Chicken fajita lunch bowl

  • 4 oz chicken breast
  • 1 teaspoon olive oil
  • ½ teaspoon paprika
  • ½ cup brown rice, cooked
  • ½ cup sliced red pepper
  • 1 tablespoon red onion, diced
  • ¼ avocado
  • 1 tablespoon extra virgin olive oil
  • 1/8 teaspoon paprika
  • 1/8 teaspoon chili powder

Method:

Pre heat oven to 350 F. Line a pan with parchment paper and add chicken onto baking pan. Drizzle with olive oil and sprinkle with paprika. Put into oven for 20-30 minutes, flipping halfway through, cooking chicken until no longer pink and cooked through. While chicken is in the oven, add cooked rice into medium sized bowl, along with peppers, onions and avocado. In a small bowl, mix olive oil, paprika, and chili powder together until well combined. Once chicken is cooked, slice and add into bowl and drizzle mixture on top. Combine well and enjoy!

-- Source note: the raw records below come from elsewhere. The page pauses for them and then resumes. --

-- ==== Sys2Proof/Machine/CodeStore.lean ====
section
/-! DEFINITION. Meanings of the code store's commands (16): descriptors, the engine, and completions (R502 to R513). -/

namespace Sys2Proof.Machine

/-! ### Queues (R506) -/

/-- A core's queues. -/
def csQueues (s : State) (m : Nat) : CsQueues := sget {} s.mgc.queues m

/-- Change them. -/
def updQueues (s : State) (m : Nat) (f : CsQueues → CsQueues) : State := { s with mgc.queues := supd {} s.mgc.queues m f }

/-- Masters in round-robin order: 0x340 to 0x345, then JTAG (R508, R581). -/
def csMasters : List Nat := List.range 7

/-! ### A descriptor's fields and checks (R502, R507, R509) -/

/-- op: 1 ERASE, 2 PROGRAM. -/
def csOp (d : CsDesc) : Nat := fieldOf d.w0 0 4
/-- urgent -/
def csUrgent (d : CsDesc) : Bool := fieldOf d.w0 4 1 = 1
/-- tag -/
def csTag (d : CsDesc) : Nat := fieldOf d.w0 8 8
/-- cs_addr -/
def csAddr (d : CsDesc) : Nat := fieldOf d.w1 0 26
/-- sram_off -/
def csSram (d : CsDesc) : Nat := fieldOf d.w2 0 23
/-- count -/
def csCount (d : CsDesc) : Nat := fieldOf d.w3 0 14

/-- Status values of R509. -/
def csOk : Nat := 0x00
/-- BAD_DESC -/
def csBadDesc : Nat := 0x01
/-- PROTECTED -/
def csProtected : Nat := 0x02
/-- REPROGRAM -/
def csReprogram : Nat := 0x03
/-- VERIFY_FAIL -/
def csVerifyFail : Nat := 0x04
/-- ERASE_FAIL -/
def csEraseFail : Nat := 0x05
/-- ADDR_BUSY -/
def csAddrBusy : Nat := 0x06

/-- A reserved bit is set, or the type is not 0x1. -/
def csReserved (d : CsDesc) : Bool :=
  decide (fieldOf d.w0 5 3 ≠ 0) || decide (fieldOf d.w0 16 12 ≠ 0) || decide (fieldOf d.w0 28 4 ≠ 1) ||
    decide (fieldOf d.w1 26 6 ≠ 0) || decide (fieldOf d.w2 23 9 ≠ 0) || decide (fieldOf d.w3 14 18 ≠ 0)

/-- The fields a descriptor's op does not allow. -/
def csBad (d : CsDesc) : Bool :=
  csReserved d ||
    match csOp d with
    | 1 => csUrgent d || decide (csAddr d % 4096 ≠ 0) || decide (csSram d ≠ 0) || decide (csCount d < 1) || decide (8192 < csCount d) ||
        decide (csAddr d / 33554432 ≠ (csAddr d + csCount d * 4096 - 1) / 33554432)
    | 2 => decide (csAddr d % 4 ≠ 0) || decide (csSram d % 4 ≠ 0) || decide (csCount d < 1) || decide (1024 < csCount d) ||
        decide (csAddr d / 4096 ≠ (csAddr d + csCount d * 4 - 1) / 4096)
    | _ => true

/-- May a master erase, or program, at an offset of a bank (R502)? Master 0 is 0x340; JTAG is no core. -/
def csAllowed (m : Nat) (erase : Bool) (off : Nat) : Bool :=
  if off < 0x1C04000 then m = 0
  else if off < 0x1C20000 then false
  else if off < 0x1C40000 then m = 0
  else if off < 0x1D40000 then erase && m = 0
  else if off < 0x1D50000 then m = 0
  else decide (m < 6)

/-- The sectors a descriptor reaches. -/
def csSectors (d : CsDesc) : List Nat :=
  if csOp d = 1 then (List.range (csCount d)).map (csAddr d / 4096 + ·) else [csAddr d / 4096]

/-- Every sector a descriptor reaches may be written by its master. -/
def csMayWrite (m : Nat) (d : CsDesc) : Bool := (csSectors d).all fun x => csAllowed m (csOp d = 1) (x % 8192 * 4096)

/-- An urgent program names a sector whose erase is suspended. -/
def csSectorBusy (s : State) (d : CsDesc) : Bool :=
  match s.mgc.suspendedOp with
  | some o => csOp o.desc = 1 && (csSectors d).any fun x => (csSectors o.desc).contains x
  | none => false

/-- A descriptor that completes without being run: its status. -/
def csRefused (s : State) (m : Nat) (d : CsDesc) : Option Nat :=
  if csBad d then some csBadDesc
  else if !csMayWrite m d then some csProtected
  else if csUrgent d && csSectorBusy s d then some csAddrBusy
  else none

/-! ### Completions (R509) -/

/-- Entries of a completion queue. -/
def csCmplCap : Nat := 16

/-- Write a completion entry: status, tag and address. -/
def csComplete (s : State) (m status tag addr : Nat) : State :=
  let lo := BitVec.ofNat 32 (status + tag * 256 + 0x10000000)
  updQueues s m fun q => { q with cmpl := q.cmpl ++ [(lo, BitVec.ofNat 32 (addr % 67108864))] }

/-- Write the completion of a descriptor that is not run. -/
def csRefuse (s : State) (m status : Nat) (d : CsDesc) : State :=
  csComplete (if status = csProtected then setFlag s Reg.MGC_CS_ERR.protected else s) m status (csTag d) (csAddr d)

/-! ### The engine (R508, R510) -/

/-- The head of a master's urgent or normal queue, while its completion queue has room. -/
def csHead (s : State) (m : Nat) (urgent : Bool) : Option CsDesc :=
  let q := csQueues s m
  if csCmplCap ≤ q.cmpl.length then none else if urgent then q.urgent.head? else q.normal.head?

/-- The next master in round robin after the last served that has a head. -/
def csNext (s : State) (urgent : Bool) : Option (Nat × CsDesc) :=
  let last := if urgent then s.mgc.lastUrgent else s.mgc.lastNormal
  (csMasters.map fun i => (last + 1 + i) % 7).findSome? fun m => (csHead s m urgent).map fun d => (m, d)

/-- Descriptors a bank of a normal or an urgent queue holds (R506). -/
def csBank (urgent : Bool) : Nat := if urgent then 2 else 16

/-- Take a master's head off its queue. -/
def csTake (s : State) (m : Nat) (urgent : Bool) : State :=
  let s := updQueues s m fun q =>
    if urgent then { q with urgent := q.urgent.drop 1, urgentPtrs := queuePop (csBank true) q.urgentPtrs 1 }
    else { q with normal := q.normal.drop 1, normalPtrs := queuePop (csBank false) q.normalPtrs 1 }
  if urgent then { s with mgc.lastUrgent := m } else { s with mgc.lastNormal := m }

/-- Descriptors at the heads that cannot be run complete at once, as many as `n`. -/
def csDropBad : Nat → State → State
  | 0, s => s
  | n + 1, s =>
    let go (urgent : Bool) : Option State :=
      match csNext s urgent with
      | some (m, d) => (csRefused s m d).map fun st => csRefuse (csTake s m urgent) m st d
      | none => none
    match go true with
    | some t => csDropBad n t
    | none =>
      match go false with
      | some t => csDropBad n t
      | none => s

/-- Descriptors waiting in all queues. -/
def csWaiting (s : State) : Nat := csMasters.foldl (fun n m => n + (csQueues s m).normal.length + (csQueues s m).urgent.length) 0

/-- The heads that cannot be run complete. -/
def csSettle (s : State) : State := csDropBad (csWaiting s) s

/-- Begin the descriptor at a master's head. -/
def csBegin (s : State) (m : Nat) (d : CsDesc) (urgent : Bool) : State :=
  { csTake s m urgent with mgc.op := some { master := m, desc := d, done := 0, suspends := 0, urgent := urgent } }

/-- A normal operation gives way: an erase at most 64 times, and nothing while another one is suspended. -/
def csMaySuspend (s : State) (o : CsOp) : Bool :=
  !o.urgent && s.mgc.suspendedOp.isNone && (csOp o.desc = 2 || decide (o.suspends < 64))

/-- Set the operation in progress aside. -/
def csSuspend (s : State) (o : CsOp) : State := { s with mgc.op := none, mgc.suspendedOp := some { o with suspends := o.suspends + 1 } }

/-- Start the next urgent descriptor, else resume what is suspended, else start the next normal one. -/
def csStartNext (s : State) : State :=
  match csNext s true with
  | some (m, d) => csBegin s m d true
  | none =>
    match s.mgc.suspendedOp with
    | some o => { s with mgc.op := some o, mgc.suspendedOp := none }
    | none =>
      match csNext s false with
      | some (m, d) => csBegin s m d false
      | none => s
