/-- Apply an image (R564 steps 1 to 3). The clods whose writes may not have reached the twin, and those of failed grains, join the
rejoin list. -/
def applyImage (s : State) (k : KilnImage) (lost : List (ClodNo × Fin 16)) : State :=
  let s := loadSections s k
  let clods := imageClods s k
  let s := clods.foldl (restoreClod k) s
  let failed := failedGrains lost clods
  let rejoin := s.twin.rejoin ++ s.twin.changeMap.map (·.1) ++ failed.map (·.1)
  { s with glb.lostGrains := failed, twin.rejoin := (sortAsc rejoin).eraseDups }

/-- RESTORE_DONE: the image has been applied; `lost` names the data grains of it that no rung repaired. -/
def doRestoreDone (lost : List (ClodNo × Fin 16)) (s : State) : State :=
  if stage s ≠ stRestore then s
  else
    let image := goodImage s
    let s := match image with
      | some k => applyImage s k lost
      | none => s
    let s := settleEvery (checkLost (deriveKeys (closeOpen { s with glb.restored := true })))
    let s := sendHello (setStage s (if image.isSome then stSettle else stErase))
    if kilnReady s && image.isNone then afterErase s else s

/-! ### The end of the image (R567) -/

/-- RESTORE_SETTLE_DONE: nothing is dirty any more; the image's number is recorded as consumed. An image without a closing grain
names no number: the latest one consumed is recorded again. -/
def doRestoreSettleDone (s : State) : State :=
  if stage s ≠ stSettle || dirtyGrains s ≠ 0 then s
  else
    let number := match s.glb.kiln.bind fun k => k.closing.head? with
      | some c => c.image
      | none => (latestConsumed s).getD 0
    setStage (sealRecord s (.imageConsumed number)) stErase

/-- KILN_ERASE_DONE: every kiln stratum that is not RETIRED is ERASED. -/
def doKilnEraseDone (s : State) : State :=
  if stage s ≠ stErase then s
  else
    let s := (usedStrata s).foldl (fun s e =>
      if stratumUse s e.2.1 = .kiln && e.2.2.state ≠ .retired && e.2.2.state ≠ .erased then
        updStratum s e.1 e.2.1 fun x => { x with state := .erased, eraseCount := x.eraseCount + 1, readCounts := [], nextUnit := 0, sealedRows := 0, erasing := false }
      else s) { s with glb.kiln := none }
    afterErase s

/-! ### The twin at start (R572, R573) -/

/-- HELLO_WAIT_TIMEOUT: TW_ALIVE_IN has read absent for hello_wait_s; current data start solo. -/
def doHelloWaitTimeout (s : State) : State :=
  let known := !(stage s = stBoot || stage s = stTraining || stage s = stRecovery || stage s = stHalted)
  let current := recordClass s.glb.record = 1 || recordClass s.glb.record = 2
  if known && aliveIn s = 0 && twinMode s = 0 && !s.twin.helloSeen && !s.glb.roleDecided && current then startSolo s else s

/-- PAIR_WAIT_TIMEOUT: the twin of a pair restart is still restoring after pair_wait_s; this side serves alone. -/
def doPairWaitTimeout (s : State) : State :=
  let twinDone := match s.glb.twinStart with
    | some t => t.restored
    | none => false
  if getF s Reg.GLB_START_STS.pair = 1 && twinMode s = 0 && armed s && !twinDone then startSolo s else s

/-- The stage a halted start goes on from. -/
def resumeStage (s : State) : Nat :=
  if !s.glb.restored then stRestore
  else if s.glb.kiln.isSome && goodImage s ≠ none && dirtyGrains s ≠ 0 then stSettle
  else if kilnReady s then stTwin
  else stErase

/-- FORCE_SOLO: only from 0x340, while the halt is pair_unknown or side_conflict. -/
def doForceSolo (who : Accessor) (s : State) : State :=
  match who with
  | .mid ⟨0x340, _⟩ =>
    if getF s Reg.GLB_START_STS.halt = 7 ∨ getF s Reg.GLB_START_STS.halt = 8 then
      startSolo (setStage (setF (setFlag s Reg.GLB_START_CTL.force_solo) Reg.GLB_START_STS.halt 0) (resumeStage s))
    else s
  | w => denySetup s w Reg.GLB_START_CTL.force_solo.addr

/-! ### Orderly shutdown and warm reset (R574, R576) -/

/-- Steps 1 and 2: hosts move to the twin, or their links go down; every dirty clod settles. -/
def beginShutdown (s : State) (how : Shutdown) : State :=
  let s := { s with glb.shutdown := how }
  settleEvery (if mirrored s then fenceSelf s [] else if solo s then dropAllLinks s else s)

/-- ORDERLY_SHUTDOWN -/
def doOrderlyShutdown (s : State) : State :=
  if s.glb.shutdown ≠ .none || flushing s then s else raise (beginShutdown s .orderly) 1280 .shutdown 0xFFF []

/-- The flush is disarmed. -/
def disarm (s : State) : State := putFlag (putFlag s Reg.PHS_KILN_STS.armed false) Reg.PHS_KILN_CTL.arm false

/-- SHUTDOWN_DIRTY_ZERO -/
def doShutdownDirtyZero (s : State) : State :=
  if s.glb.shutdown ≠ .orderly || dirtyGrains s ≠ 0 then s
  else sealRecord { disarm s with glb.shutdown := .none } (.shutdown (sideB s) (twinMode s) (epoch s))

/-- WARM_RESET_REQUEST: only from 0x340; refused while alone in a pair. -/
def doWarmResetRequest (who : Accessor) (s : State) : State :=
  match who with
  | .mid ⟨0x340, _⟩ =>
    if solo s && s.twin.helloSeen then setFlag s Reg.GLB_START_STS.warm_refused
    else if s.glb.shutdown ≠ .none || flushing s then s
    else raise (beginShutdown s .warm) 1280 .warmReset 0xFFF []
  | w => denySetup s w Reg.GLB_RESET_CTL.warm_req.addr

/-- Registers a warm reset keeps (R474, R555, R586), among them the access tables, which stand with the plots. -/
def warmKeeps (key : Nat) : Bool :=
  let addr := key / 1048576
  survives key || addr = 0x3000204 || addr = Reg.GLB_SCRATCH.scratch.addr || addr = Reg.GLB_CLK_STS.root_lock.addr ||
    addr = Reg.MGC_BOOT_STS.bank.addr || addr = Reg.MGC_RST_CAUSE.cause.addr || addr = Reg.MGC_CS_WEAR.max_cycles.addr

/-- An entry as the table in Loam keeps it: no engine holds it any more. -/
def entryAtRest (e : Entry) : Entry := { e with lock := none }

/-- The recorder after a warm reset: what belongs to hosts is reset with HFP, and segments whose grains had not sealed are handed to BFC
again. -/
def warmEvr (s : State) : Evr :=
  { s.evr with
    policy := [], msixAddr := [], msixData := [], msixMask := [], msixPending := [], msixFnMask := [], handed := []
    blocks := s.evr.handed.flatMap (·.2) ++ s.evr.blocks, nextSegment := (s.evr.handed.head?.map (·.1)).getD s.evr.nextSegment
    segmentSince := if s.evr.handed.isEmpty then s.evr.segmentSince else s.evr.segmentSince.or (some s.devTime) }

/-- The reset of a warm reset: every block but PHS and EVR, while Loam keeps its contents and what lies in it. -/
def warmState (s : State) : State :=
  let s := dropMigrations s fun _ => true
  let s := abortOp (abortOp s s.mgc.op) s.mgc.suspendedOp
  let t : State := {
    phs := s.phs
    evr := warmEvr s
    regs := s.regs.filter fun e => warmKeeps e.1
    plots := { plots := s.plots.plots, granules := s.plots.granules, entries := smap {} s.plots.entries entryAtRest, maxCapacity := s.plots.maxCapacity,
               loamMib := s.plots.loamMib, poolsMib := s.plots.poolsMib, recordMib := s.plots.recordMib }
    tmg := { nextFrame := s.tmg.nextFrame, freedFrames := s.tmg.freedFrames, draining := s.tmg.draining.map fun d => (d.1, []), overlays := s.tmg.overlays,
             freedOverlays := s.tmg.freedOverlays, nextOverlay := s.tmg.nextOverlay }
    glb := { journal := s.glb.journal, journalSeq := s.glb.journalSeq, ckptDone := s.glb.ckptDone, ckptValid := s.glb.ckptValid, kiln := s.glb.kiln,
             record := some { side := sideB s, mode := 8 + twinMode s, epoch := epoch s }, shutdown := .warm }
    twin := { lastEpoch := s.twin.lastEpoch, takeoverEpoch := s.twin.takeoverEpoch, rejoin := s.twin.rejoin, rejoinIntact := s.twin.rejoinIntact,
              changeMap := s.twin.changeMap, plotChange := s.twin.plotChange, aliveOut := if fenceIn s then s.twin.aliveOut else 0 }
    hfp := { links := smap {} s.hfp.links fun l => { perst := l.perst }, dirtyShutdowns := s.hfp.dirtyShutdowns }
    lmc := { lines := s.lmc.lines, retired := s.lmc.retired, repairs := s.lmc.repairs, held := true }
    diu := { sramRepairs := s.diu.sramRepairs, poison := s.diu.poison }
    cku := { xtsSlots := s.cku.xtsSlots }
    bfc := { strata := smap {} s.bfc.strata stratumAtRest, base := s.bfc.base, channels := smap {} s.bfc.channels channelAtRest,
             dies := smap {} s.bfc.dies dieAtRest, marksRead := s.bfc.marksRead }
    mgc := { sram := sdrop s.mgc.sram fun a => 0x111000000 ≤ a * 4 && a * 4 < 0x111200000, store := s.mgc.store,
             undefinedSectors := s.mgc.undefinedSectors, wear := s.mgc.wear, images := s.mgc.images, options := s.mgc.options,
             debugClosed := s.mgc.debugClosed, eventsRaised := s.mgc.eventsRaised }
    pairPend := s.pairPend.filter fun e => survives e.1
    pending := s.pending
    out := s.out
    freeCount := s.freeCount
    devTime := s.devTime }
  let t := { t with phs.dieReset := true }
  let t := putFlag (setF t Reg.FLK_TWIN_STS.alive_in (aliveIn s)) Reg.FLK_TWIN_STS.fence_in (fenceIn s)
  setF t Reg.FLK_TWIN_STS.mode (if fenceIn s && twinMode s = mFenced then mFenced else 0)
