/-! ### Writes -/

/-- A register write (R585): rejected, or what it does to the register it reaches. The upper dword is that of an 8-byte access. -/
def registerWrite (s : State) (a : Access) (value upper hwSet : Word) : State :=
  match regTarget s a with
  | .rejected => rejectWrite s a
  | .mgmt addr (some idx) => writeMgmt s a addr idx value hwSet
  | .mgmt addr none => setupWrite s a.who addr s
  | .ldSpace ld off => writeLd s ld off value hwSet
  | .cxl ld off =>
    let s := writeCxl s ld off value
    if a.bytes.val = 8 then writeCxl s ld (off + 4) upper else s
  | .page ld ring off => writePage s ld ring off value
  | .absent => s

/-- REGISTER_WRITE -/
def doRegisterWrite (a : Access) (value upper hwSet : Word) (s : State) : State := registerWrite s a value upper hwSet

/-- PAIR_LO_WRITE: the LO half waits for HI (R6, R582). -/
def doPairLoWrite (a : Access) (value : Word) (s : State) : State := registerWrite s a value 0 0

/-- PAIR_HI_WRITE: the value takes effect, or only the upper half with no LO waiting (R582). -/
def doPairHiWrite (a : Access) (value : Word) (s : State) : State := registerWrite s a value 0 0

/-! ### Reads -/

/-- A register's word after a read: its rc fields are cleared, but keep what hardware counts in the same cycle (R583). -/
def clearedWord (fs : List FieldDesc) (old counted : Word) : Word :=
  fs.foldl (fun w f => if f.access = .rc then withField w f.lo f.width (fieldOf counted f.lo f.width) else w) old

/-- Clear the rc fields of a register that has been read. -/
def clearRc (s : State) (addr idx : Nat) (counted : Word) : State :=
  match regRow addr with
  | some d => if d.fields.any (fun f => f.access = .rc) then setRegAt s addr idx (clearedWord d.fields (regAt s addr idx) counted) else s
  | none => s

/-- The value a target reads as; a register no row names, or that a selector does not reach, reads 0 (R7). -/
def readValue (s : State) (who : Accessor) (t : RegTarget) : Word :=
  match t with
  | .mgmt addr (some idx) => if (regRow addr).isSome then viewMgmt s who addr idx else 0
  | .mgmt _ none => 0
  | .ldSpace ld off =>
    if 0x1000 < off ∧ off ≤ 0x1028 then viewCre s (0x100000000 + off) (ringIdx ld (selectedRing s ld)) (regAt s (0x100000000 + off) (ringIdx ld (selectedRing s ld)))
    else viewLd s ld off
  | .cxl ld off => if off < hdmBase then 0 else BitVec.ofNat 32 (hdmWord (ldState s ld) ((off - hdmBase) / 4))
  | .page ld ring off => viewPage s ld ring off
  | .absent => 0xFFFFFFFF
  | .rejected => 0xFFFFFFFF

/-- Answer a read. -/
def sendValue (s : State) (a : Access) (v : Word) : State := emit s (.regData a.who a.space a.addr.toNat v)

/-- A CXL register outside the HDM decoders' words: the spec leaves its value to CXL 3.1. The CXL.io range 0x8000 to 0x8FFF is
reserved (R590). -/
def cxlOpen (off : Nat) : Bool :=
  !(decide (0x8000 ≤ off) && decide (off < 0x9000)) && (decide (off < hdmBase + 4) || decide (hdmBase + 272 ≤ off))

/-- One dword of the CXL ranges. -/
def readCxl (s : State) (a : Access) (ld : Ld) (off : Nat) : State :=
  if cxlOpen off then sendValue (takeFree s).2 a (takeFree s).1 else sendValue s a (readValue s a.who (.cxl ld off))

Afternoon snack (required)

  • 1 small unsweetened apple sauce with 10 raw almonds

Dinner

Peanut butter banana smoothie dinner (for those “no time” nights!)

Serves 1

  • 1 scoop of vanilla protein powder (sprouted if possible)
  • ½ frozen banana
  • 1 tsp of natural peanut butter
  • 1 cup unsweetened coconut milk
  • 1 tablespoon ground flax seeds
  • Handful of baby spinach

Method:

Add all ingredients into blender. Blend on high for 30 seconds.

 

Day 2 – Tuesday

Breakfast

Pineapple cottage cheese parfait

Serves 1

  • ½ cup 1% cottage cheese
  • ½ cup pineapple, cut into chunks
  • 1 tablespoon chia seeds

Method:

Put cottage cheese into serving bowl and top with pineapple and chia seeds.

Morning snack (optional)

  • 40 pistachios, unsalted

Lunch

Serves 1

Open faced homemade egg salad sandwich

  • 2 hard boiled eggs
  • 1 tablespoon mayonnaise
  • 1 slice of sprouted grain bread
  • 5 slices of cucumber
  • 2 tomato slices
  • Lettuce

Method:

Mash hard-boiled eggs in a bowl with mayonnaise. Once combined, add onto slice of bread and top with cucumbers, tomato slices and lettuce.

Afternoon snack (required)

  • 1 peach + 8 almonds

Dinner

Boston lettuce wraps

Serves 4

**Leftover meat can be frozen and or used for lunch tomorrow!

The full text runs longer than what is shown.